## WHAT NEEDS TO BE DONE
Among the entries below, find every line that contains the string "commandsOpen", then copy it.

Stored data
-- ==== Sys2Proof/Machine/Run.lean ====
section
/-! DEFINITION. Runs (spec/70_reset_and_hazards.md R246): finite sequences of host actions with the steps of the block
between them, the commands sent in a run, and when a run has ended. -/

namespace Sys2Proof.Machine

/-- One event of a run: a host action (R249), or one step of the block. An HRESET is `setRst true` with a step before
`rst` is 0 again (R230); a response is accepted at a step with `rsp_ready` 1 (R80). -/
inductive RunEvent where
  | host (a : HostAction)
  | step
deriving DecidableEq, Repr

/-- One event, the block's step being `f`: `step` at the operation level, `tick bk` at the interface level (R3). -/
def runEvent (f : State → Result) (e : RunEvent) (s : State) : Result :=
  match e with
  | .host a => .next (hostAct a s)
  | .step   => f s

/-- The events of a run in order, stopping where the block stops. -/
def runFrom (f : State → Result) : List RunEvent → State → Result
  | [], s => .next s
  | e :: es, s =>
    match runEvent f e s with
    | .next t    => runFrom f es t
    | .fault r   => .fault r
    | .refused r => .refused r

/-- A run of the machine. -/
def run (es : List RunEvent) (s : State) : Result := runFrom step es s

/-- Whether an event sends a command word. -/
def RunEvent.isSend : RunEvent → Bool
  | .host (.sendCommand _) => true
  | .host (.sendByte _) | .host (.setRspReady _) | .host (.setRst _) | .host .drainData | .step => false

/-- The number of commands the host sends in a run. -/
def commandsSent (es : List RunEvent) : Nat := es.countP RunEvent.isSend

/-- The number of commands in progress: one, but in IDLE none (R33, R60). -/
def State.commandsInProgress (s : State) : Nat :=
  match s.phase with
  | .idle => 0
  | .recv | .fold | .drain | .final | .resp => 1

/-- The commands that stand before their response in a state: those presented, and the one in progress (R60, R80). -/
def State.commandsOpen (s : State) : Nat := s.cmdIn.length + s.commandsInProgress

/-- The run `es` from `s` to `t` has ended: every command sent, those open at its start among them, has had its response
accepted (R246). A command that HRESET abandons has no response (R231), so a run that abandons one never ends: the
rule's words, read literally (DEDUCED, log 16). Nothing is said of bytes left on the data channel, of time, or of `S`,
`P`, `T`, `L` (R246). -/
def runEnded (s : State) (es : List RunEvent) (t : State) : Bool :=
  t.rspOut.length == s.rspOut.length + s.commandsOpen + commandsSent es

/-- A backend call is outstanding: issued, and its result awaited (R192, R194). -/
def State.callOutstanding (s : State) : Bool := s.phase == .fold || s.phase == .final

end Sys2Proof.Machine
end

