/-! ### clearDatapath -/

@[simp] theorem clearDatapath_cfgValid : (clearDatapath s).cfgValid = s.cfgValid := rfl
@[simp] theorem clearDatapath_seed : (clearDatapath s).seed = s.seed := rfl
@[simp] theorem clearDatapath_width : (clearDatapath s).width = s.width := rfl
@[simp] theorem clearDatapath_S : (clearDatapath s).S = zeroState := rfl
@[simp] theorem clearDatapath_P : (clearDatapath s).P = [] := rfl
@[simp] theorem clearDatapath_T : (clearDatapath s).T = [] := rfl
@[simp] theorem clearDatapath_L : (clearDatapath s).L = 0 := rfl
@[simp] theorem clearDatapath_stream : (clearDatapath s).stream = [] := rfl
@[simp] theorem clearDatapath_phase : (clearDatapath s).phase = s.phase := rfl
@[simp] theorem clearDatapath_rem : (clearDatapath s).rem = s.rem := rfl
@[simp] theorem clearDatapath_opHold : (clearDatapath s).opHold = s.opHold := rfl
@[simp] theorem clearDatapath_rspHold : (clearDatapath s).rspHold = s.rspHold := rfl
@[simp] theorem clearDatapath_cmdIn : (clearDatapath s).cmdIn = s.cmdIn := rfl
@[simp] theorem clearDatapath_dataIn : (clearDatapath s).dataIn = s.dataIn := rfl
@[simp] theorem clearDatapath_rspOut : (clearDatapath s).rspOut = s.rspOut := rfl
@[simp] theorem clearDatapath_rspReady : (clearDatapath s).rspReady = s.rspReady := rfl
@[simp] theorem clearDatapath_rst : (clearDatapath s).rst = s.rst := rfl
@[simp] theorem clearDatapath_calls : (clearDatapath s).calls = s.calls := rfl
@[simp] theorem clearDatapath_hresets : (clearDatapath s).hresets = s.hresets := rfl

/-! ### construct -/

@[simp] theorem construct_cfgValid (w : Width) (x : U64) : (construct w x s).cfgValid = true := rfl
@[simp] theorem construct_seed (w : Width) (x : U64) : (construct w x s).seed = x := rfl
@[simp] theorem construct_width (w : Width) (x : U64) : (construct w x s).width = w := rfl
@[simp] theorem construct_S (w : Width) (x : U64) : (construct w x s).S = zeroState := rfl
@[simp] theorem construct_P (w : Width) (x : U64) : (construct w x s).P = [] := rfl
@[simp] theorem construct_T (w : Width) (x : U64) : (construct w x s).T = [] := rfl
@[simp] theorem construct_L (w : Width) (x : U64) : (construct w x s).L = 0 := rfl
@[simp] theorem construct_stream (w : Width) (x : U64) : (construct w x s).stream = [] := rfl
@[simp] theorem construct_phase (w : Width) (x : U64) : (construct w x s).phase = s.phase := rfl
@[simp] theorem construct_rem (w : Width) (x : U64) : (construct w x s).rem = s.rem := rfl
@[simp] theorem construct_opHold (w : Width) (x : U64) : (construct w x s).opHold = s.opHold := rfl
@[simp] theorem construct_rspHold (w : Width) (x : U64) : (construct w x s).rspHold = s.rspHold := rfl
@[simp] theorem construct_cmdIn (w : Width) (x : U64) : (construct w x s).cmdIn = s.cmdIn := rfl
@[simp] theorem construct_dataIn (w : Width) (x : U64) : (construct w x s).dataIn = s.dataIn := rfl
@[simp] theorem construct_rspOut (w : Width) (x : U64) : (construct w x s).rspOut = s.rspOut := rfl
@[simp] theorem construct_rspReady (w : Width) (x : U64) : (construct w x s).rspReady = s.rspReady := rfl
@[simp] theorem construct_rst (w : Width) (x : U64) : (construct w x s).rst = s.rst := rfl
@[simp] theorem construct_calls (w : Width) (x : U64) : (construct w x s).calls = s.calls := rfl
@[simp] theorem construct_hresets (w : Width) (x : U64) : (construct w x s).hresets = s.hresets := rfl
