-- ==== Sys2Proof/Laws/Sequencer.lean ====
section
/-! SUPPORT. The sequencer: what an event can be, said once, and when it stops. -/

namespace Sys2Proof.Machine

/-- What an event can be (R125, R230, R244): HRESET; waiting for the host; a word accepted; a payload byte received; a
`Mix` result; a payload byte discarded; a `Fin` result; a response transferred. -/
theorem tick_cases {bk : Backend} {s t : State} (h : tick bk s = .next t) :
    (s.rst = true ∧ t = hreset s) ∨
    (s.waiting = true ∧ t = s) ∨
    (∃ w ws, s.rst = false ∧ s.phase = .idle ∧ s.cmdIn = w :: ws ∧ t = acceptWord w { s with cmdIn := ws }) ∨
    (∃ b bs, s.rst = false ∧ s.phase = .recv ∧ s.dataIn = b :: bs ∧ t = receiveByte b { s with dataIn := bs }) ∨
    (s.rst = false ∧ s.phase = .fold ∧ s.P.length = 256 ∧ t = takeMixResult (bk.mix s.S (blockOf s.P)) s) ∨
    (∃ b bs, s.rst = false ∧ s.phase = .drain ∧ s.dataIn = b :: bs ∧ t = drainByte { s with dataIn := bs }) ∨
    (∃ pl, s.rst = false ∧ s.phase = .final ∧ shapeDigest s.opHold s.width (finalize bk s) = some pl ∧
      t = respond .ok pl s) ∨
    (s.rst = false ∧ s.phase = .resp ∧ s.rspReady = true ∧ t = transferResponse s) := by
  unfold tick at h
  cases hr : s.rst with
  | true => simp only [hr, if_true] at h; cases h; exact .inl ⟨rfl, rfl⟩
  | false =>
    simp only [hr, Bool.false_eq_true, if_false] at h
    cases hp : s.phase with
    | idle =>
      simp only [hp] at h
      cases hc : s.cmdIn with
      | nil => simp only [hc] at h; cases h; exact .inr (.inl ⟨by simp [State.waiting, hr, hp, hc], rfl⟩)
      | cons w ws => simp only [hc] at h; cases h; exact .inr (.inr (.inl ⟨w, ws, rfl, rfl, rfl, rfl⟩))
    | recv =>
      simp only [hp] at h
      cases hd : s.dataIn with
      | nil => simp only [hd] at h; cases h; exact .inr (.inl ⟨by simp [State.waiting, hr, hp, hd], rfl⟩)
      | cons b bs => simp only [hd] at h; cases h; exact .inr (.inr (.inr (.inl ⟨b, bs, rfl, rfl, rfl, rfl⟩)))
    | fold =>
      simp only [hp] at h
      split at h
      · cases h; exact .inr (.inr (.inr (.inr (.inl ⟨rfl, rfl, ‹_›, rfl⟩))))
      · cases h
    | drain =>
      simp only [hp] at h
      cases hd : s.dataIn with
      | nil => simp only [hd] at h; cases h; exact .inr (.inl ⟨by simp [State.waiting, hr, hp, hd], rfl⟩)
      | cons b bs =>
        simp only [hd] at h; cases h
        exact .inr (.inr (.inr (.inr (.inr (.inl ⟨b, bs, rfl, rfl, rfl, rfl⟩)))))
    | final =>
      simp only [hp, takeFinResult] at h
      split at h
      · cases h; exact .inr (.inr (.inr (.inr (.inr (.inr (.inl ⟨_, rfl, rfl, ‹_›, rfl⟩))))))
      · cases h
    | resp =>
      simp only [hp] at h
      split at h
      · cases h; exact .inr (.inr (.inr (.inr (.inr (.inr (.inr ⟨rfl, rfl, ‹_›, rfl⟩))))))
      · cases h; exact .inr (.inl ⟨by simp_all [State.waiting], rfl⟩)

/-- An event stops only in the two phases that no run reaches (`Fault`). -/
theorem tick_next {bk : Backend} {s : State} (hf : s.phase = .fold → s.P.length = 256)
    (hd : s.phase = .final → (shapeDigest s.opHold s.width (finalize bk s)).isSome) :
    ∃ t, tick bk s = .next t := by
  unfold tick
  cases s.rst with
  | true => exact ⟨_, rfl⟩
  | false =>
    simp only [Bool.false_eq_true, if_false]
    cases hp : s.phase with
    | idle => cases s.cmdIn <;> exact ⟨_, rfl⟩
    | recv => cases s.dataIn <;> exact ⟨_, rfl⟩
    | fold => exact ⟨_, if_pos (hf hp)⟩
    | drain => cases s.dataIn <;> exact ⟨_, rfl⟩
    | final =>
      obtain ⟨pl, h⟩ := Option.isSome_iff_exists.mp (hd hp)
      exact ⟨_, by simp [takeFinResult, h]; rfl⟩
    | resp => cases s.rspReady <;> exact ⟨_, rfl⟩

/-- What an accepted word does (R125): ILLEGAL, an exception of R208, or the beginning of a legal command. -/
theorem acceptWord_cases (w : CmdWord) (s : State) :
    (∃ why, decode w = .error why ∧ acceptWord w s = raise .illegal s) ∨
    (∃ i e, decode w = .ok i ∧ faultOf i s = some e ∧ acceptWord w s = acceptFaulted e i s) ∨
    (∃ i, decode w = .ok i ∧ faultOf i s = none ∧ acceptWord w s = acceptLegal i s) := by
  cases hd : decode w with
  | error why => exact .inl ⟨why, rfl, by simp [acceptWord, hd]⟩
  | ok i =>
    cases hf : faultOf i s with
    | some e => exact .inr (.inl ⟨i, e, rfl, hf, by simp [acceptWord, hd, hf]⟩)
    | none => exact .inr (.inr ⟨i, rfl, hf, by simp [acceptWord, hd, hf]⟩)

/-- What a received byte changes, with the phase that follows (R124, R125). -/
theorem receiveByte_eq (b : Byte) (s : State) :
    receiveByte b s = { s with
      P := s.P ++ [b]
      T := if s.T.length < 16 then s.T ++ [b] else s.T.drop 1 ++ [b]
      rem := s.rem - 1
      stream := s.stream ++ [b]
      phase := if s.P.length + 1 = 256 then .fold else if s.rem - 1 = 0 then .resp else s.phase
      calls := if s.P.length + 1 = 256 then s.calls ++ [.mix s.S (blockOf (s.P ++ [b]))] else s.calls } := by
  unfold receiveByte absorbByte
  simp only [List.length_append, List.length_cons, List.length_nil, Nat.zero_add]
  split
  · rfl
  · split <;> rfl

end Sys2Proof.Machine
end

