-- ==== Sys2Proof/Tests/Slice0.lean ====
section
/-! SUPPORT. Tests. Expected values are the spec's: the worked encodings of R93, the examples of the family files and
the vectors of spec/95_test_vectors.md (TV, P), whose TOY backend is written out here; it is test data, not the
hardware (D27). The witnesses at the end meet the premises of each statement together. -/

namespace Sys2Proof.Tests

open Sys2Proof.Machine

/-! ### The TOY backend and the byte sequences of spec/95_test_vectors.md -/

/-- `ramp(m, a, c)`. -/
def ramp (m a c : Nat) : List Byte := (List.range m).map fun i => BitVec.ofNat 8 (a * i + c)

/-- `mix_toy`. -/
def toyMix (s b : Bytes256) : Bytes256 :=
  Vector.ofFn fun i => s.toList.getD ((i.val + 1) % 256) 0 + 3 * b.toList.getD i.val 0 + 1

/-- One digest byte of `fin_toy`: every 16th byte, each weighted by its row. -/
def toyColumn : Nat → Nat → List Byte → Nat
  | 0, _, _ => 0
  | _ + 1, _, [] => 0
  | fuel + 1, row, x :: xs => (x.toNat + 1) * row + toyColumn fuel (row + 1) (xs.drop 15)

/-- `fin_toy`. -/
def toyFin (seed : U64) (s : Bytes256) (p t : List Byte) (L : U64) : Bytes16 :=
  let X := unpackBytes 8 seed ++ s.toList ++ [BitVec.ofNat 8 p.length] ++ p ++ [BitVec.ofNat 8 t.length] ++ t
    ++ unpackBytes 8 L
  Vector.ofFn fun i => BitVec.ofNat 8 (toyColumn 64 1 (X.drop i.val))

/-- The TOY backend. -/
def toy : Backend := ⟨toyMix, toyFin⟩

/-! ### Small states -/

/-- An accumulator of width `w` and the given seed that holds the bytes `d` (fewer than 17) and nothing folded. -/
def holding (w : Width) (seed : U64) (d : List Byte) : State :=
  { State.reset with
    cfgValid := true, seed := seed, width := w, P := d, T := d, L := BitVec.ofNat 64 d.length, stream := d }

/-- A block right after reset with a word presented. -/
def presenting (w : CmdWord) : State := { State.reset with cmdIn := [w] }

/-- The response a result holds, when it is a next state in RESP. -/
def responseOf : Result → Option (BitVec 8 × BitVec 128)
  | .next t => if t.phase = .resp then some (rspStatus t.rspHold, rspPayload t.rspHold) else none
  | .fault _ => none
  | .refused _ => none

/-- A view of the next state, when there is one. -/
def viewOf {α : Type} (f : State → α) : Result → Option α
  | .next t => some (f t)
  | .fault _ => none
  | .refused _ => none

/-! ### Well-formedness: an ill-formed term for each check -/

theorem test_wf_refuses_undefined_opcode : (RawCommand.mk 0x13 0).wf = false := by decide
theorem test_wf_refuses_reserved_operand : (RawCommand.mk 0x30 1).wf = false := by decide
theorem test_wf_accepts_free_operand : (RawCommand.mk 0x31 15).wf = true := by decide
theorem test_wf_refuses_short_payload : (AsmLine.command (.write 5) [0x68]).wf = false := by decide
theorem test_wf_refuses_payload_of_sum : (AsmLine.command .sum [0x68]).wf = false := by decide
theorem test_wf_accepts_hello : (AsmLine.command (.write 5) [0x68, 0x65, 0x6C, 0x6C, 0x6F]).wf = true := by decide

/-! ### Decoding: words written out from R72 and R73 -/

theorem test_decode_new : decode 0x100123456789ABCDEF = .ok (.new 0x0123456789ABCDEF) := by rfl
theorem test_decode_new64 : decode 0x11000000000000002A = .ok (.new64 42) := by rfl
theorem test_decode_new32 : decode 0x12FFFFFFFFFFFFFFFF = .ok (.new32 0xFFFFFFFFFFFFFFFF) := by rfl
theorem test_decode_write : decode 0x20000000000000012C = .ok (.write 300) := by rfl
theorem test_decode_reset : decode 0x210000000000000000 = .ok .reset := by rfl
theorem test_decode_sum : decode 0x300000000000000000 = .ok .sum := by rfl
theorem test_decode_sumInto : decode 0x310000000000000010 = .ok (.sumInto 16) := by rfl
theorem test_decode_sum64 : decode 0x320000000000000000 = .ok .sum64 := by rfl
theorem test_decode_sum32 : decode 0x330000000000000000 = .ok .sum32 := by rfl
theorem test_decode_size : decode 0x400000000000000000 = .ok .size := by rfl
theorem test_decode_blksz : decode 0x410000000000000000 = .ok .blksz := by rfl
/-- TV70 to TV74. -/
theorem test_decode_all_zero : decode 0 = .error (.undefinedOpcode 0) := by rfl
theorem test_decode_opcode_after_new32 : decode 0x130000000000000000 = .error (.undefinedOpcode 0x13) := by rfl
theorem test_decode_reset_operand_bit63 :
    decode 0x218000000000000000 = .error (.reservedOperand 0x21 0x8000000000000000) := by rfl
theorem test_decode_table_word : decodeTableWord 72 0x310000000000000010 = some (.sumInto 16) := by rfl
/-- R93, R90: the printed form of a word. -/
theorem test_word_text : wordText (encode (.new64 42)) =
    ['1', '1', '0', '0', '0', '0', '0', '0', '0', '0', '0', '0', '0', '0', '0', '0', '2', 'A'] := by decide

/-! ### The TOY backend is the spec's -/

/-- TV1. -/
theorem test_toy_mix : (toyMix zeroState (blockOf (ramp 256 1 0))).toList.take 8 =
    [0x01, 0x04, 0x07, 0x0A, 0x0D, 0x10, 0x13, 0x16] := by decide +kernel
/-- TV6. -/
theorem test_toy_fin : (toyFin 0x0123456789ABCDEF zeroState [] [] 0).toList =
    [0x9A, 0x78, 0x44, 0x22, 0x00, 0xDE, 0xBC, 0x9A, 0x99, 0x99, 0x99, 0x99, 0x99, 0x99, 0x99, 0x99] := by
  decide +kernel

/-! ### Construction -/

/-- R100, the worked example `NEW32 9`. -/
theorem test_new32 : viewOf (fun t => (t.cfgValid, t.seed, t.width, t.L)) (exec (.new32 9) State.reset) =
    some (true, 9, .w4, 0) := by decide
/-- TV14: a second NEW* discards the old accumulator. -/
theorem test_new64_again : viewOf (fun t => (t.seed, t.width, t.P, t.T, t.stream))
    (exec (.new64 6) (holding .w16 5 [9, 9, 9])) = some (6, .w8, [], [], []) := by decide
theorem test_new_width : viewOf (fun t => (t.width, t.rspHold, t.phase)) (exec (.new 7) State.reset) =
    some (.w16, 0, .resp) := by decide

## WRITTEN ANSWER
def State.commandsOpen (s : State) : Nat := s.cmdIn.length + s.commandsInProgress
  t.rspOut.length == s.rspOut.length + s.commandsOpen + commandsSent es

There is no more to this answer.